==== Exercise material ====

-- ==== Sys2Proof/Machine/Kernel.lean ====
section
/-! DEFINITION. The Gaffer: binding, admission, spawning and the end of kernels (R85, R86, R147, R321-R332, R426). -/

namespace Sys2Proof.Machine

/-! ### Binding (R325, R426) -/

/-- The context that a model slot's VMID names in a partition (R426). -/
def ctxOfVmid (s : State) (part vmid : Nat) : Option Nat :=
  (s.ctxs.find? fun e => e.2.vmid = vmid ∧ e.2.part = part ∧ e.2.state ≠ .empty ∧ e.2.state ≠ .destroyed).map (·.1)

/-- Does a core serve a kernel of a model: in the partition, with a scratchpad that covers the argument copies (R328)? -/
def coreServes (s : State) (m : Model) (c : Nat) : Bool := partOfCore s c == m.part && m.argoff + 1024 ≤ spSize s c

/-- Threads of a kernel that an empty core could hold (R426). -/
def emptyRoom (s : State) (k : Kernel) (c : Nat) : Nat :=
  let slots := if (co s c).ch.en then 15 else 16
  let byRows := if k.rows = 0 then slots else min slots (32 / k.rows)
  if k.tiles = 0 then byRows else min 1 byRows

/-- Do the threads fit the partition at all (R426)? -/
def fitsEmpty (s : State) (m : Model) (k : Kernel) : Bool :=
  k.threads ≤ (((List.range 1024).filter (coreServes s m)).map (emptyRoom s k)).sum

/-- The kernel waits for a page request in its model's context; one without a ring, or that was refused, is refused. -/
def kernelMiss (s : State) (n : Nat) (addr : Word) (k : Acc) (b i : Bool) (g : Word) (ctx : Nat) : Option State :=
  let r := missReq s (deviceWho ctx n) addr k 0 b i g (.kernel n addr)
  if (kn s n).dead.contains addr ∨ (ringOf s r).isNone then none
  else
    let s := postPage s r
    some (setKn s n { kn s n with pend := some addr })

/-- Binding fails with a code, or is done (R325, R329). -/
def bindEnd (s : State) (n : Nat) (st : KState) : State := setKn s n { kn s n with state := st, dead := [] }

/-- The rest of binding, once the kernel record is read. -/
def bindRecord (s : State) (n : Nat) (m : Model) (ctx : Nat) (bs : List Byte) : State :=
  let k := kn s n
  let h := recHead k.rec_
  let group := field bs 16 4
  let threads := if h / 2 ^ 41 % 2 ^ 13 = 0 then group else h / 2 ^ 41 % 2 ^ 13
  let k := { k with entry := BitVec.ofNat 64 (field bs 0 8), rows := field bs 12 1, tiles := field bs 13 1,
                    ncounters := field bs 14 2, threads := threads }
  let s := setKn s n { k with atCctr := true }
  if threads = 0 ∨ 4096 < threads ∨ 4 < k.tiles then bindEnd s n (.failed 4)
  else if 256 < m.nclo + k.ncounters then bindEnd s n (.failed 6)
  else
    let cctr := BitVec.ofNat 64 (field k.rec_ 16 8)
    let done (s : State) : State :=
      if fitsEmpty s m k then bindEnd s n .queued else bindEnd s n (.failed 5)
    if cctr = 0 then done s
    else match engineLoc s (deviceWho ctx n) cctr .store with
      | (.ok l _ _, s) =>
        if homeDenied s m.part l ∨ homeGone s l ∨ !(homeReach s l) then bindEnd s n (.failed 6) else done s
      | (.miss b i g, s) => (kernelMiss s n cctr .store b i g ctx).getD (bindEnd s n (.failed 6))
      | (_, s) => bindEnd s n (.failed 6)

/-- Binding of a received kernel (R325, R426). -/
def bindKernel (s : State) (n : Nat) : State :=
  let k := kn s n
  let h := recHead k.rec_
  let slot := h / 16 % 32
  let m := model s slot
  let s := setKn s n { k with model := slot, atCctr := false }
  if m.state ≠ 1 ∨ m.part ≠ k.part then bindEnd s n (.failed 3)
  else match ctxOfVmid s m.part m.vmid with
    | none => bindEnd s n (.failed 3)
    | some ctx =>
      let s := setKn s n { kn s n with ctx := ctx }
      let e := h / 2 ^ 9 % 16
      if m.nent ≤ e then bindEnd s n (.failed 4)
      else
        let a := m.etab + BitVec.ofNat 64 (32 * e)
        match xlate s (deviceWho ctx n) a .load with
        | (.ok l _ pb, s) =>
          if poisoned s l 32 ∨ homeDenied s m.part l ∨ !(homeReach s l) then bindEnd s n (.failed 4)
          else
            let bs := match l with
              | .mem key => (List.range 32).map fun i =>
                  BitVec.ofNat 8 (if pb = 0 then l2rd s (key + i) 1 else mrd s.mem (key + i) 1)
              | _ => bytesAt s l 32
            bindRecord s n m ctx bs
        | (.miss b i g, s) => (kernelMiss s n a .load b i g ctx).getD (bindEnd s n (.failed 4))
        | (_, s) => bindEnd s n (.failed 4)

====
==== Exercise material ====

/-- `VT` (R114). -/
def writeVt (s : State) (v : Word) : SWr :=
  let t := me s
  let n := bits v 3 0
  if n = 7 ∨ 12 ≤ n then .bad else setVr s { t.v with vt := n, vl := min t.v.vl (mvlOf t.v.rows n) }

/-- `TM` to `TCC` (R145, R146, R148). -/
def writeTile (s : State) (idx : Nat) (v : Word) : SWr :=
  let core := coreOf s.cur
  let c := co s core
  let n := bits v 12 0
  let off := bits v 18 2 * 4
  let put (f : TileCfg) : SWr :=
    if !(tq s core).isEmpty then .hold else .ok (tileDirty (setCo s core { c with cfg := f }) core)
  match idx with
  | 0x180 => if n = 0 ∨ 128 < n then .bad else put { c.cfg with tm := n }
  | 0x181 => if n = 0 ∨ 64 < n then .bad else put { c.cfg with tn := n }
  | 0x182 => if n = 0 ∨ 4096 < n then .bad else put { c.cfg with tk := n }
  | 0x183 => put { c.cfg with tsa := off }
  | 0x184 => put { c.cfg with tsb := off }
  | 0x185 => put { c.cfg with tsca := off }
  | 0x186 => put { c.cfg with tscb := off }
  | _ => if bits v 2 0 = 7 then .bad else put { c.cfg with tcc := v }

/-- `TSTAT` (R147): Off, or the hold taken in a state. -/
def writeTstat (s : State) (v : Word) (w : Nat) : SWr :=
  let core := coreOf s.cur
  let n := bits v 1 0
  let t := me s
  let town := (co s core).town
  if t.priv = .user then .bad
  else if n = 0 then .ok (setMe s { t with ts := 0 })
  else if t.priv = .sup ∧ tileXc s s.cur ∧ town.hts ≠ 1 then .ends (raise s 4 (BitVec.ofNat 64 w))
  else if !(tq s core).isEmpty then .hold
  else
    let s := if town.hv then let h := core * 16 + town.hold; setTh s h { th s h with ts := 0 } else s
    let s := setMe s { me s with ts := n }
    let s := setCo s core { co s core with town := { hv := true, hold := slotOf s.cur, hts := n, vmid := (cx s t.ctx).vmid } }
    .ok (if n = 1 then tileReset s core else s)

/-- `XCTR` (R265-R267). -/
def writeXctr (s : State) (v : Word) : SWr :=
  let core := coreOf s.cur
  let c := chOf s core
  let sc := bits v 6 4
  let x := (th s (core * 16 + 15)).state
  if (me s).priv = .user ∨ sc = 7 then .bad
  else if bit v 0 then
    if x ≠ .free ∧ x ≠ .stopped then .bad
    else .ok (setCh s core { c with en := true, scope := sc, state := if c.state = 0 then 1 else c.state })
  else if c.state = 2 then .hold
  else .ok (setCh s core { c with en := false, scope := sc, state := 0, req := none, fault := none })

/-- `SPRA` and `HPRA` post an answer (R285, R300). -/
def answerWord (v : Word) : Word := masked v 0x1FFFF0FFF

====
==== Exercise material ====

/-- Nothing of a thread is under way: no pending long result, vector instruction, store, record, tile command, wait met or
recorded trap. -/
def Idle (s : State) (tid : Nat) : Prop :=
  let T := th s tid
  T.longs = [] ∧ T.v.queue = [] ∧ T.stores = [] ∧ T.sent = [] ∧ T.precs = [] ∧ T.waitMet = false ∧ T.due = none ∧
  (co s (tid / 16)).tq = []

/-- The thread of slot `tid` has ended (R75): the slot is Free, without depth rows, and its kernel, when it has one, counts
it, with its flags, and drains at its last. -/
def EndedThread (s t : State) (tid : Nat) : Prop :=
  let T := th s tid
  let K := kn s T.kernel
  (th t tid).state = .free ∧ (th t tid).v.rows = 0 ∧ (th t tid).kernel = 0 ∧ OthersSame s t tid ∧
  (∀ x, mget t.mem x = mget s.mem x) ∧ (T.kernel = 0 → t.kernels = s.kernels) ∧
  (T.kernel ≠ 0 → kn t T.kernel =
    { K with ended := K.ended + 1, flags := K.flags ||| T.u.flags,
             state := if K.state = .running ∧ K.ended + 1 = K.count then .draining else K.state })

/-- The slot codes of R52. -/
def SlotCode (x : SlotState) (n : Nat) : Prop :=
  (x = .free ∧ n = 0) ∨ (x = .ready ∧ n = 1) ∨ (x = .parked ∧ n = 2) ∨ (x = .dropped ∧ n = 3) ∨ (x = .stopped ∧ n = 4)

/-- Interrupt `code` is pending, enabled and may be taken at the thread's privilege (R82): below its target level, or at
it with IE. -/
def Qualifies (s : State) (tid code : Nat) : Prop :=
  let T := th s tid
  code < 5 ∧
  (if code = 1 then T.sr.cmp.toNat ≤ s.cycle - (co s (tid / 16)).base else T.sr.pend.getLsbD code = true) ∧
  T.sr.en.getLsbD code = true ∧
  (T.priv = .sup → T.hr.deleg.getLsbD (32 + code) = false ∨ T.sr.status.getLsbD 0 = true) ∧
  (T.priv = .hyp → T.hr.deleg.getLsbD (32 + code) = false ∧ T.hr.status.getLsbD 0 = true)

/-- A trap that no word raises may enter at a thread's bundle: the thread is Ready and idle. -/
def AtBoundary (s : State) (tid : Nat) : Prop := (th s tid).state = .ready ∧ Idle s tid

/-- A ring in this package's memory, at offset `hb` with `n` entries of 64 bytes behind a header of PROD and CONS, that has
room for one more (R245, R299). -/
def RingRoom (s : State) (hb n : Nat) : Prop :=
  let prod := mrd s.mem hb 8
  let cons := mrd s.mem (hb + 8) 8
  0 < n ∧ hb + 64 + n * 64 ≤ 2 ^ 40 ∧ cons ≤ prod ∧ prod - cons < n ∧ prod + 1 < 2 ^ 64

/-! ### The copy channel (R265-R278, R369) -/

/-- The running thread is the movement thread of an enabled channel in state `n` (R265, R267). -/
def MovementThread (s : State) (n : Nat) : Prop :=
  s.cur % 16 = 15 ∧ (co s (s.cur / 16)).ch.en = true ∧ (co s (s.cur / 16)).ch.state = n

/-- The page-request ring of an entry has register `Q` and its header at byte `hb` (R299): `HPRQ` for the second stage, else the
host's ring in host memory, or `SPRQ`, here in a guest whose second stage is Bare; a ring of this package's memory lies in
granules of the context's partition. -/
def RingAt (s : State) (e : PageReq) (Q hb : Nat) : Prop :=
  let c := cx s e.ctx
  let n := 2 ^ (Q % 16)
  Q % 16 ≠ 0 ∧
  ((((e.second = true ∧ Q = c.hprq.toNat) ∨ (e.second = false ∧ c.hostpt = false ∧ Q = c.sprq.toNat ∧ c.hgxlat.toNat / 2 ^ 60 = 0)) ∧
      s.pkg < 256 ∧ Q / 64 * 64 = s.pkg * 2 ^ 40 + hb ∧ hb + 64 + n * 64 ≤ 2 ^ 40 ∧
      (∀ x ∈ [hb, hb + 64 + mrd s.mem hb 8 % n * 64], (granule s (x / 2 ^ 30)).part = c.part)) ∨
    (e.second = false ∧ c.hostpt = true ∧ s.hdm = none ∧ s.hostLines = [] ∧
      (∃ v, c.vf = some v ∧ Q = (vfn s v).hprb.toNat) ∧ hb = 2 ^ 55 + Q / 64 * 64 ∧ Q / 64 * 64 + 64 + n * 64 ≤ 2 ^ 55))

====

### What you will do
The required output is the stretch of entries above from the line containing "let e := h / 2 ^ 9 % 16" through the line containing "n (.failed 4))", reproduced exactly.

### Solution to this task
      let e := h / 2 ^ 9 % 16
      if m.nent ≤ e then bindEnd s n (.failed 4)
      else
        let a := m.etab + BitVec.ofNat 64 (32 * e)
        match xlate s (deviceWho ctx n) a .load with
        | (.ok l _ pb, s) =>
          if poisoned s l 32 ∨ homeDenied s m.part l ∨ !(homeReach s l) then bindEnd s n (.failed 4)
          else
            let bs := match l with
              | .mem key => (List.range 32).map fun i =>
                  BitVec.ofNat 8 (if pb = 0 then l2rd s (key + i) 1 else mrd s.mem (key + i) 1)
              | _ => bytesAt s l 32
            bindRecord s n m ctx bs
        | (.miss b i g, s) => (kernelMiss s n a .load b i g ctx).getD (bindEnd s n (.failed 4))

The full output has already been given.